◆ **The task**: Tally every line below where "Laws" appears, then report the total alone.

◆ **Supplied material**:

-- ==== Sys2Proof/Laws/Tables.lean ====
section
/-! SUPPORT. Laws of the sparse tables (spec 00_scope.md R5): a read after a write, and the canonical form that every operation keeps. -/

namespace Sys2Proof.Machine

variable {α : Type}

/-! ### Reads -/

@[simp] theorem Tbl.at_nil (d : α) (k : Nat) : Tbl.at d [] k = d := rfl

theorem Tbl.at_cons (d : α) (j : Nat) (v : α) (t : Tbl α) (k : Nat) : Tbl.at d ((j, v) :: t) k = if j = k then v else Tbl.at d t k := rfl

/-- A key that no entry has reads as the default. -/
theorem Tbl.at_of_not_mem (d : α) (t : Tbl α) (k : Nat) (h : ∀ e ∈ t, e.1 ≠ k) : Tbl.at d t k = d := by
  induction t with
  | nil => rfl
  | cons e t ih =>
    obtain ⟨j, v⟩ := e
    have hj : j ≠ k := h (j, v) (by simp)
    simp only [Tbl.at_cons, if_neg hj]
    exact ih (fun e he => h e (by simp [he]))

@[simp] theorem Tbl.at_ins_self (d : α) (t : Tbl α) (k : Nat) (v : α) (h : ∀ e ∈ t, e.1 ≠ k) : Tbl.at d (Tbl.ins t k v) k = v := by
  induction t with
  | nil => simp [Tbl.ins, Tbl.at_cons]
  | cons e t ih =>
    obtain ⟨j, w⟩ := e
    have hj : j ≠ k := h (j, w) (by simp)
    simp only [Tbl.ins]
    split
    · simp [Tbl.at_cons]
    · simp only [Tbl.at_cons, if_neg hj]
      exact ih (fun e he => h e (by simp [he]))

theorem Tbl.at_ins_of_ne (d : α) (t : Tbl α) (k : Nat) (v : α) (i : Nat) (h : i ≠ k) : Tbl.at d (Tbl.ins t k v) i = Tbl.at d t i := by
  induction t with
  | nil => simp [Tbl.ins, Tbl.at_cons, Ne.symm h]
  | cons e t ih =>
    obtain ⟨j, w⟩ := e
    simp only [Tbl.ins]
    split
    · simp [Tbl.at_cons, Ne.symm h]
    · simp only [Tbl.at_cons, ih]

/-- A dropped key reads as the default, any other key as before. -/
theorem Tbl.at_drop (d : α) (t : Tbl α) (p : Nat → Bool) (k : Nat) : Tbl.at d (Tbl.drop t p) k = if p k then d else Tbl.at d t k := by
  induction t with
  | nil => simp [Tbl.drop]
  | cons e t ih =>
    obtain ⟨j, v⟩ := e
    simp only [Tbl.drop, List.filter_cons] at ih ⊢
    by_cases hp : p j = true
    · simp only [hp, Bool.not_true, Bool.false_eq_true, if_false, Tbl.at_cons]
      rw [ih]
      by_cases hjk : j = k
      · subst hjk; simp [hp]
      · simp [hjk]
    · have hp' : p j = false := by simpa using hp
      simp only [hp', Bool.not_false, if_true, Tbl.at_cons]
      rw [ih]
      by_cases hjk : j = k
      · subst hjk; simp [hp']
      · simp [hjk]

theorem Tbl.mem_drop (t : Tbl α) (p : Nat → Bool) (e : Nat × α) : e ∈ Tbl.drop t p ↔ e ∈ t ∧ p e.1 = false := by
  simp [Tbl.drop, List.mem_filter]

/-- A read after a write of the same key gives what was written. -/
@[simp] theorem Tbl.at_put_self [DecidableEq α] (d : α) (t : Tbl α) (k : Nat) (v : α) : Tbl.at d (Tbl.put d t k v) k = v := by
  have hne : ∀ e ∈ Tbl.drop t (fun j => decide (j = k)), e.1 ≠ k := by
    intro e he; simpa using (Tbl.mem_drop t _ e).1 he |>.2
  unfold Tbl.put
  split
  · next h => rw [Tbl.at_of_not_mem d _ k hne, h]
  · exact Tbl.at_ins_self d _ k v hne

/-- A read of any other key gives what it gave. -/
theorem Tbl.at_put_of_ne [DecidableEq α] (d : α) (t : Tbl α) (k : Nat) (v : α) (i : Nat) (h : i ≠ k) : Tbl.at d (Tbl.put d t k v) i = Tbl.at d t i := by
  unfold Tbl.put
  split
  · rw [Tbl.at_drop]; simp [h]
  · rw [Tbl.at_ins_of_ne d _ k v i h, Tbl.at_drop]; simp [h]

theorem Tbl.at_put [DecidableEq α] (d : α) (t : Tbl α) (k : Nat) (v : α) (i : Nat) :
    Tbl.at d (Tbl.put d t k v) i = if i = k then v else Tbl.at d t i := by
  split
  · next h => subst h; exact Tbl.at_put_self d t i v
  · next h => exact Tbl.at_put_of_ne d t k v i h

/-! ### The canonical form -/

/-- The canonical form in terms of lists: no value is the default, and keys rise. -/
theorem Tbl.wf_iff [DecidableEq α] (d : α) (t : Tbl α) : Tbl.wf d t = true ↔ (∀ e ∈ t, e.2 ≠ d) ∧ t.Pairwise (fun x y => x.1 < y.1) := by
  induction t with
  | nil => simp [Tbl.wf]
  | cons e t ih =>
    obtain ⟨j, v⟩ := e
    cases t with
    | nil => simp [Tbl.wf]
    | cons e' t =>
      obtain ⟨k, w⟩ := e'
      simp only [Tbl.wf, Bool.and_eq_true, decide_eq_true_eq, ih]
      constructor
      · rintro ⟨⟨hv, hjk⟩, hd, hp⟩
        refine ⟨?_, ?_⟩
        · intro e he
          rcases List.mem_cons.1 he with rfl | he
          · exact hv
          · exact hd e he
        · refine List.pairwise_cons.2 ⟨?_, hp⟩
          intro e he
          rcases List.mem_cons.1 he with rfl | he
          · exact hjk
          · exact lt_trans hjk ((List.pairwise_cons.1 hp).1 e he)
      · rintro ⟨hd, hp⟩
        have hp' := List.pairwise_cons.1 hp
        exact ⟨⟨hd (j, v) (by simp), hp'.1 (k, w) (by simp)⟩, fun e he => hd e (by simp [he]), hp'.2⟩

theorem Tbl.wf_nil [DecidableEq α] (d : α) : Tbl.wf d ([] : Tbl α) = true := rfl

/-- Any part of a canonical table that a filter leaves is canonical. -/
theorem Tbl.wf_filter [DecidableEq α] (d : α) (t : Tbl α) (p : Nat × α → Bool) (h : Tbl.wf d t = true) : Tbl.wf d (t.filter p) = true := by
  rw [Tbl.wf_iff] at h ⊢
  exact ⟨fun e he => h.1 e (List.mem_filter.1 he).1, h.2.sublist List.filter_sublist⟩

theorem Tbl.wf_drop [DecidableEq α] (d : α) (t : Tbl α) (p : Nat → Bool) (h : Tbl.wf d t = true) : Tbl.wf d (Tbl.drop t p) = true :=
  Tbl.wf_filter d t _ h

theorem Tbl.mem_ins (t : Tbl α) (k : Nat) (v : α) (e : Nat × α) : e ∈ Tbl.ins t k v ↔ e = (k, v) ∨ e ∈ t := by
  induction t with
  | nil => simp [Tbl.ins]
  | cons x t ih =>
    obtain ⟨j, w⟩ := x
    simp only [Tbl.ins]
    split
    · simp
    · simp only [List.mem_cons, ih]; tauto

theorem Tbl.wf_ins [DecidableEq α] (d : α) (t : Tbl α) (k : Nat) (v : α) (hv : v ≠ d) (hk : ∀ e ∈ t, e.1 ≠ k) (h : Tbl.wf d t = true) :
    Tbl.wf d (Tbl.ins t k v) = true := by
  rw [Tbl.wf_iff] at h ⊢
  obtain ⟨hd, hp⟩ := h
  refine ⟨?_, ?_⟩
  · intro e he
    rcases (Tbl.mem_ins t k v e).1 he with rfl | he
    · exact hv
    · exact hd e he
  · clear hd
    induction t with
    | nil => simp [Tbl.ins]
    | cons x t ih =>
      obtain ⟨j, w⟩ := x
      have hjk : j ≠ k := hk (j, w) (by simp)
      have hp' := List.pairwise_cons.1 hp
      simp only [Tbl.ins]
      split
      · next hlt =>
        refine List.pairwise_cons.2 ⟨?_, hp⟩
        intro e he
        rcases List.mem_cons.1 he with rfl | he
        · exact hlt
        · exact lt_trans hlt (hp'.1 e he)
      · next hlt =>
        refine List.pairwise_cons.2 ⟨?_, ih (fun e he => hk e (by simp [he])) hp'.2⟩
        intro e he
        rcases (Tbl.mem_ins t k v e).1 he with rfl | he
        · exact lt_of_le_of_ne (not_lt.1 hlt) hjk
        · exact hp'.1 e he

/-- A write keeps the canonical form. -/
theorem Tbl.wf_put [DecidableEq α] (d : α) (t : Tbl α) (k : Nat) (v : α) (h : Tbl.wf d t = true) : Tbl.wf d (Tbl.put d t k v) = true := by
  have hd := Tbl.wf_drop d t (fun j => decide (j = k)) h
  unfold Tbl.put
  split
  · exact hd
  · next hv =>
    refine Tbl.wf_ins d _ k v hv ?_ hd
    intro e he; simpa using ((Tbl.mem_drop t _ e).1 he).2

/-- A fold of writes keeps the canonical form. -/
theorem Tbl.wf_foldl {β : Type} [DecidableEq α] (d : α) (f : Tbl α → β → Tbl α) (hf : ∀ t b, Tbl.wf d t = true → Tbl.wf d (f t b) = true)
    (l : List β) (t : Tbl α) (h : Tbl.wf d t = true) : Tbl.wf d (l.foldl f t) = true := by
  induction l generalizing t with
  | nil => exact h
  | cons b l ih => exact ih (f t b) (hf t b h)

/-- Canonical tables that read alike are equal. -/
theorem Tbl.ext_of_wf [DecidableEq α] (d : α) (t u : Tbl α) (ht : Tbl.wf d t = true) (hu : Tbl.wf d u = true)
    (h : ∀ k, Tbl.at d t k = Tbl.at d u k) : t = u := by
  have mem : ∀ (x : Tbl α), Tbl.wf d x = true → ∀ k v, (k, v) ∈ x → Tbl.at d x k = v := by
    intro x hx k v hm
    induction x with
    | nil => simp at hm
    | cons e x ih =>
      obtain ⟨j, w⟩ := e
      obtain ⟨hd, hp⟩ := (Tbl.wf_iff d _).1 hx
      have hp' := List.pairwise_cons.1 hp
      rcases List.mem_cons.1 hm with he | hm
      · cases he; simp [Tbl.at_cons]
      · have hlt := hp'.1 (k, v) hm
        have hjk : j ≠ k := by simp only at hlt; omega
        rw [Tbl.at_cons, if_neg hjk]
        exact ih ((Tbl.wf_iff d _).2 ⟨fun e he => hd e (by simp [he]), hp'.2⟩) hm
  have sub : ∀ (x y : Tbl α), Tbl.wf d x = true → (∀ k, Tbl.at d x k = Tbl.at d y k) → ∀ e ∈ x, e ∈ y := by
    intro x y hx hxy e he
    obtain ⟨k, v⟩ := e
    have hv : v ≠ d := ((Tbl.wf_iff d x).1 hx).1 (k, v) he
    have hk := mem x hx k v he
    rw [hxy k] at hk
    by_contra hc
    have hno : ∃ e ∈ y, e.1 = k := by
      by_contra hn
      push Not at hn
      exact hv (by rw [← hk, Tbl.at_of_not_mem d y k hn])
    obtain ⟨⟨k', v'⟩, hy', rfl⟩ := hno
    have : ∀ (z : Tbl α), (∃ e ∈ z, e.1 = k') → (k', Tbl.at d z k') ∈ z := by
      intro z
      induction z with
      | nil => simp
      | cons f z ih =>
        obtain ⟨j, w⟩ := f
        rintro ⟨e, he, hek⟩
        by_cases hj : j = k'
        · subst hj; simp [Tbl.at_cons]
        · rcases List.mem_cons.1 he with rfl | he
          · exact absurd hek hj
          · rw [Tbl.at_cons, if_neg hj]
            exact List.mem_cons_of_mem _ (ih ⟨e, he, hek⟩)
    exact hc (by have := this y ⟨_, hy', rfl⟩; rwa [hk] at this)
  have pt := ((Tbl.wf_iff d t).1 ht).2
  have pu := ((Tbl.wf_iff d u).1 hu).2
  have hnd : ∀ (x : Tbl α), x.Pairwise (fun a b => a.1 < b.1) → x.Nodup := fun x hx => hx.imp (fun {a b} hab hc => by rw [hc] at hab; omega)
  have hperm : t.Perm u := (List.perm_ext_iff_of_nodup (hnd t pt) (hnd u pu)).2
    (fun e => ⟨sub t u ht h e, sub u t hu (fun k => (h k).symm) e⟩)
  exact hperm.eq_of_pairwise (fun a b _ _ hab hba => by omega) pt pu

end Sys2Proof.Machine
end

◆ **Response area**: 2